Last, life has seasons. We know this…but do we allow them? When I first became a mother, I parented with techniques. Things I learned from books and what I thought I should be doing. In an attempt to be perfect (ha:), I tried my best to do everything by the book. As I walked the grueling process of asking myself what motherhood meant to me, I had to access part of my heart that I hadn’t before. Today I parent with my heart, intuition, and simple resolve that I, as their mother understand and know what my children need. I for sure, recognize I have a lot to learn and continue to seek parental advice. But my heart is my compass. In this, I am very aware that life is ever evolving. Shifting. Expanding. I no longer fight this and hold onto what feels comfortable and safe. I understand that holding loosely onto life and allowing it to evolve only benefits others and myself. I am having a baby girl in two months. Yep, that will again require me to redefine. But I am confident that I will know and God will meet me there.
- I don’t do it all. Taking care of myself is not a selfish privilege. It is a necessity that enables me to be the best woman I can be.

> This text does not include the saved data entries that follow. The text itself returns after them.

-- ==== Sys2Proof/Machine/Step.lean ====
section
/-! DEFINITION. The step: the command at the front of the queue is taken; on an empty queue the part idles (log 1). -/

namespace Sys2Proof.Machine

/-- Take the command at the front of the queue, with the queue's rest left waiting; an empty queue idles. -/
def step (s : State) : Host.Outcome State Fault Refusal :=
  match s.pending with
  | [] => .next s
  | c :: rest => exec c { s with pending := rest }

/-- `s` with a command put at the front of its queue. -/
def State.push (s : State) (c : Instr) : State := { s with pending := c :: s.pending }

/-- `s` with the command that a word spells put at the front of its queue; unchanged where the word spells none, as no word
does (log 2). -/
def State.withFetchWord (s : State) (nbits w : Nat) : State :=
  match decodeTableWord nbits w with
  | some c => s.push c
  | none => s

end Sys2Proof.Machine
end

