@[simp] theorem State.sq_modSq_self (s : State) (q : SqNo) (f : Sq → Sq) :
    (s.modSq q f).sq q = f (s.sq q) := by simp [State.sq_modSq]

theorem State.cq_modCq (s : State) (q i : CqNo) (f : Cq → Cq) :
    (s.modCq q f).cq i = if i = q then f (s.cq q) else s.cq i := modifyAt_get _ _ _ _

@[simp] theorem State.cq_modCq_self (s : State) (q : CqNo) (f : Cq → Cq) :
    (s.modCq q f).cq q = f (s.cq q) := by simp [State.cq_modCq]

theorem State.chain_setChain (s : State) (q i : SqNo) (c : ChainState) :
    (s.setChain q c).chain i = if i = q then c else s.chain i := modifyAt_get _ _ _ _

@[simp] theorem State.chain_setChain_self (s : State) (q : SqNo) (c : ChainState) :
    (s.setChain q c).chain q = c := by simp [State.chain_setChain]

theorem State.layout_modLayout (s : State) (l i : LayoutNo) (f : LayoutSlot → LayoutSlot) :
    (s.modLayout l f).layout i = if i = l then f (s.layout l) else s.layout i := modifyAt_get _ _ _ _

@[simp] theorem State.layout_modLayout_self (s : State) (l : LayoutNo) (f : LayoutSlot → LayoutSlot) :
    (s.modLayout l f).layout l = f (s.layout l) := by simp [State.layout_modLayout]

theorem State.table_modTable (s : State) (t i : TableNo) (f : CodeTable → CodeTable) :
    (s.modTable t f).table i = if i = t then f (s.table t) else s.table i := modifyAt_get _ _ _ _

@[simp] theorem State.table_modTable_self (s : State) (t : TableNo) (f : CodeTable → CodeTable) :
    (s.modTable t f).table t = f (s.table t) := by simp [State.table_modTable]

theorem State.group_setGroup (s : State) (g i : GroupNo) (v : Vector Accumulator 16) :
    (s.setGroup g v).group i = if i = g then v else s.group i := modifyAt_get _ _ _ _

@[simp] theorem State.group_setGroup_self (s : State) (g : GroupNo) (v : Vector Accumulator 16) :
    (s.setGroup g v).group g = v := by simp [State.group_setGroup]

theorem State.settle_modSettle (s : State) (j i : SlotNo) (f : Settle → Settle) :
    (s.modSettle j f).settle i = if i = j then f (s.settle j) else s.settle i := modifyAt_get _ _ _ _

@[simp] theorem State.settle_modSettle_self (s : State) (j : SlotNo) (f : Settle → Settle) :
    (s.modSettle j f).settle j = f (s.settle j) := by simp [State.settle_modSettle]

theorem State.tag_setTag (s : State) (t i : ReadTag) (x : Option InFlight) :
    (s.setTag t x).tag i = if i = t then x else s.tag i := modifyAt_get _ _ _ _

@[simp] theorem State.tag_setTag_self (s : State) (t : ReadTag) (x : Option InFlight) :
    (s.setTag t x).tag t = x := by simp [State.tag_setTag]

@[simp] theorem State.setEngine_engine (s : State) (e : EngineState) : (s.setEngine e).hlu.engine = e := rfl
@[simp] theorem State.setProtocol_protocol (s : State) : s.setProtocol.hlu.protocol = true := rfl
@[simp] theorem State.setTag_hlu_tags (s : State) (t : ReadTag) (x : Option InFlight) :
    (s.setTag t x).hlu.tags = modifyAt s.hlu.tags t fun _ => x := rfl
@[simp] theorem State.modSettle_hlu_settle (s : State) (j : SlotNo) (f : Settle → Settle) :
    (s.modSettle j f).hlu.settle = modifyAt s.hlu.settle j f := rfl

/-- An event that upsets nothing strikes nothing. -/
@[simp] theorem State.strike_empty (s : State) : s.strike {} = s := rfl

end Sys2Proof.Machine
end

- We are created to be INTERDEPENDENT. Not dependent. Not independent. What a blessing to be surrounded by others that believe in me and have my back. We all have strengths….what a blessing to work alongside others that have strengths I do not have.
- We all are on a journey. Cliché? Maybe. But truth. Respect others and their journeys. Let’s walk our journey with confidence. Comparing is no good. Ever. It cripples, hinders, and is life sucking.
- Life is ever evolving. Heraclitus said, “The only thing that is constant is change.” Life has seasons. We cannot skip the steps along the way. They happen. Whether we want them to or not. Allow the seasons. Seek wisdom, growth, and direction…..and hold onto life loosely and allow it to evolve.
Do I write this from a perspective that you should go on a journey similar to mine? Absolutely not. The world is huge…I only know my small corner. My own journey. I feel quite humble in the fact that I might read this post in a year from now and chuckle at myself. Life has it’s way of throwing curve-balls and taking us through things we didn’t see coming. But you know what, that is okay. Today, I will do what I know, what I have peace with, keep my face up, smile, share, continue to seek, embrace, engage, and live with my heart. Life is short…wherever I am, whatever I am doing…I want be all in…settled, peaceful, and ready.